PROVIDED INFORMATION:
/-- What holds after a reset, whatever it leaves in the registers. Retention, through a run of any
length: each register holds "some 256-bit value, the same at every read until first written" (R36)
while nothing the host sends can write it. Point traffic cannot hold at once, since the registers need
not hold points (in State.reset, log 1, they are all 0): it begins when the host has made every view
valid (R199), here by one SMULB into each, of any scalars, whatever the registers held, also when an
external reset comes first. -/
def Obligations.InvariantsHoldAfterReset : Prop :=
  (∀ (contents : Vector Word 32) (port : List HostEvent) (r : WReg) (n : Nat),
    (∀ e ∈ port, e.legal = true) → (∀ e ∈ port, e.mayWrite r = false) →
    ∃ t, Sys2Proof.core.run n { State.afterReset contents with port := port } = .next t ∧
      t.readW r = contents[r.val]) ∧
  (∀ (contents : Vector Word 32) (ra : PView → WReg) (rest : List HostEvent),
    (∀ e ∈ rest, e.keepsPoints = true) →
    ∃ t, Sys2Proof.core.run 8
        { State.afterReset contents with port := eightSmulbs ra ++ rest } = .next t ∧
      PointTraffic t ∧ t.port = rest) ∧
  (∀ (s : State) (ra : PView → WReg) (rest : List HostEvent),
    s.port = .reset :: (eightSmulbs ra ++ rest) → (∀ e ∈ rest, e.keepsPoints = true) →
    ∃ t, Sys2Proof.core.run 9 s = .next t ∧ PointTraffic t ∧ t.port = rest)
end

==

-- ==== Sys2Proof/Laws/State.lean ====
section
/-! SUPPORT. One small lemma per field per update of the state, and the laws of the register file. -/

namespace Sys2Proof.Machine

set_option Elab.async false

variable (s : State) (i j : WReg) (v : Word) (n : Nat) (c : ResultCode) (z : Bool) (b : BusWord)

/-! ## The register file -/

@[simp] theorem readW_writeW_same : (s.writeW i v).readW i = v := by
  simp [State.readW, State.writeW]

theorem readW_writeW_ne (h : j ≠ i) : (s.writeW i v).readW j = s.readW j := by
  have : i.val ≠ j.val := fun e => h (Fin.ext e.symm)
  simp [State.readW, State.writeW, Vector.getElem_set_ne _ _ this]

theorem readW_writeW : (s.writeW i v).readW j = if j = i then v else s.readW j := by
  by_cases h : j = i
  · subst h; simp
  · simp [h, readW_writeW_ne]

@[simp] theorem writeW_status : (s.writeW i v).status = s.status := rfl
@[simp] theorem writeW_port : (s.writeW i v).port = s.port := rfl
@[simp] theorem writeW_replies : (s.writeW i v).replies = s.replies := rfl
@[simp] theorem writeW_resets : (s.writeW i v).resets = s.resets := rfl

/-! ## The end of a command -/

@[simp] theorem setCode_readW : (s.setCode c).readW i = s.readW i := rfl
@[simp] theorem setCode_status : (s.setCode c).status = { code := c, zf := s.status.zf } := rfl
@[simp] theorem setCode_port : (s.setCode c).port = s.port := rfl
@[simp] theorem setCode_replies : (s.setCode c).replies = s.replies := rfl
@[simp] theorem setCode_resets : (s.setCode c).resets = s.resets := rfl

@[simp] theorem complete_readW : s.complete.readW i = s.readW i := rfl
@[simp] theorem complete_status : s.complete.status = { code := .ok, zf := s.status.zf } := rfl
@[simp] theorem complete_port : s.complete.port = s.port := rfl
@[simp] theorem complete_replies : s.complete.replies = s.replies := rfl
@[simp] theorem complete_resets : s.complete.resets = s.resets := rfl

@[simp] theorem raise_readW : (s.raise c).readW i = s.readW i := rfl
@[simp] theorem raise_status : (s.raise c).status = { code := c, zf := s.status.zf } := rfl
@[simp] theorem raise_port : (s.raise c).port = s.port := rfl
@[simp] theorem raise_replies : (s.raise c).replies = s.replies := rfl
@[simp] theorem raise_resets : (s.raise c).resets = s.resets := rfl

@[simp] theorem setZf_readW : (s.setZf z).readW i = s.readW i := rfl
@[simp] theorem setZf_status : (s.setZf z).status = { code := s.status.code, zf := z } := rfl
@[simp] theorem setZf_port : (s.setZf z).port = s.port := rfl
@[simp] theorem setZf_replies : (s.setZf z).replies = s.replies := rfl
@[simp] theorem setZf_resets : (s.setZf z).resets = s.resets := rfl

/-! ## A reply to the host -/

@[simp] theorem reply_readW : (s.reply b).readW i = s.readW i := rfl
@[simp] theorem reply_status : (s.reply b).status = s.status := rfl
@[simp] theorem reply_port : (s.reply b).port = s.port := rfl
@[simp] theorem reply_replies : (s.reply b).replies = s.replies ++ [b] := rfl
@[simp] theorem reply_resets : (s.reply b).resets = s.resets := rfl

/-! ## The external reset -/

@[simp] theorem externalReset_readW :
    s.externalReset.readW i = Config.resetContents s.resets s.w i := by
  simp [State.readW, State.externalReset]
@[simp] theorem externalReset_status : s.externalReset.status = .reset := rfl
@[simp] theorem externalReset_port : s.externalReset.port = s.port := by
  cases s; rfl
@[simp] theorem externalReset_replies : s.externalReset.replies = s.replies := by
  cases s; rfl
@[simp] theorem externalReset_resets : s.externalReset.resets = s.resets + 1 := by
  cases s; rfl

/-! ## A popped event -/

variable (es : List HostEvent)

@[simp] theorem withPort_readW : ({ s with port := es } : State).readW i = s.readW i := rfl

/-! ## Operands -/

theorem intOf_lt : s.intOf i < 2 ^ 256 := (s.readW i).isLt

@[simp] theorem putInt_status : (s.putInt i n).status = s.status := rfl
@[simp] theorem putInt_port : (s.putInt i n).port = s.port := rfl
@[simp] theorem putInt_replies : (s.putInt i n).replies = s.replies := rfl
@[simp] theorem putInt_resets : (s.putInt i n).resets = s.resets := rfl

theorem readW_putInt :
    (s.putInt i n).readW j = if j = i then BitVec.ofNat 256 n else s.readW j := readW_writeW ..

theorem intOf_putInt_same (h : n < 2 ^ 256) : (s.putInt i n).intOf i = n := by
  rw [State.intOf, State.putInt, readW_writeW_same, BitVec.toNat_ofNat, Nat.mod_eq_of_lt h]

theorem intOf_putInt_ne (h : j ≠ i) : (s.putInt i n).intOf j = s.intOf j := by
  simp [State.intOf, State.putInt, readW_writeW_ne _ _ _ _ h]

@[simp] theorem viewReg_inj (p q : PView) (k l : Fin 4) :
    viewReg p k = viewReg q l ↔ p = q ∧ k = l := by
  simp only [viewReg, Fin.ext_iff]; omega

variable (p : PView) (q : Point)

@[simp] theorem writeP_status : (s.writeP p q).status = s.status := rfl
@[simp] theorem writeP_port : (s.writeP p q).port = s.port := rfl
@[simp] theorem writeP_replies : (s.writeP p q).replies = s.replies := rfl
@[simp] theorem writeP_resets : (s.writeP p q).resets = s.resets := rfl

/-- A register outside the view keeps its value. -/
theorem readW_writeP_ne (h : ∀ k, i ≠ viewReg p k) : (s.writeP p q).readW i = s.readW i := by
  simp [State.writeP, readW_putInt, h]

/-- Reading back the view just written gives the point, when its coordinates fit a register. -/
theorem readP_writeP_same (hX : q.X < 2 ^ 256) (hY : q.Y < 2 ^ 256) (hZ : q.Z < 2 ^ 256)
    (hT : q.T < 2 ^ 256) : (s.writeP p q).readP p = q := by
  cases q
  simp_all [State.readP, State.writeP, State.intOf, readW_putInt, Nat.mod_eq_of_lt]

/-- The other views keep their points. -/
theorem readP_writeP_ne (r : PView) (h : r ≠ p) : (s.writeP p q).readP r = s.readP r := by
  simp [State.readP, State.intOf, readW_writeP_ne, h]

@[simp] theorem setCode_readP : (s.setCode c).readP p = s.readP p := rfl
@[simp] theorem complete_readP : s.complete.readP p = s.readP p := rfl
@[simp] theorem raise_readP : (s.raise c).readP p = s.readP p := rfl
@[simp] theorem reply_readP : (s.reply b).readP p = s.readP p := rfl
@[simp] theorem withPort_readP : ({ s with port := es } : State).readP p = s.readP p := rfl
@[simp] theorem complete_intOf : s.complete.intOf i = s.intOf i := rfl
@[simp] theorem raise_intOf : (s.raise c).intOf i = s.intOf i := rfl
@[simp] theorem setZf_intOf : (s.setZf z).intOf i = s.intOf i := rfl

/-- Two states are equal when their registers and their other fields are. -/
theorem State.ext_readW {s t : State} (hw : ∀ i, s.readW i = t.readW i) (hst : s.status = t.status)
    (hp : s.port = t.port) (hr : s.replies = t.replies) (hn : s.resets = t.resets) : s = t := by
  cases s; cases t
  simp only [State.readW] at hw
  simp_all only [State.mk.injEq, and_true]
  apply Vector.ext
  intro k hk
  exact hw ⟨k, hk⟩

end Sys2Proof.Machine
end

TASK INSTRUCTIONS: The answer is the run of lines above from the line containing "v).replies = s.replies := rfl" through the line containing "(s.setCode c).resets = s.resets := rfl", copied exactly and alone.

YOUR SOLUTION:
@[simp] theorem writeW_replies : (s.writeW i v).replies = s.replies := rfl
@[simp] theorem writeW_resets : (s.writeW i v).resets = s.resets := rfl

/-! ## The end of a command -/

@[simp] theorem setCode_readW : (s.setCode c).readW i = s.readW i := rfl
@[simp] theorem setCode_status : (s.setCode c).status = { code := c, zf := s.status.zf } := rfl
@[simp] theorem setCode_port : (s.setCode c).port = s.port := rfl
@[simp] theorem setCode_replies : (s.setCode c).replies = s.replies := rfl
@[simp] theorem setCode_resets : (s.setCode c).resets = s.resets := rfl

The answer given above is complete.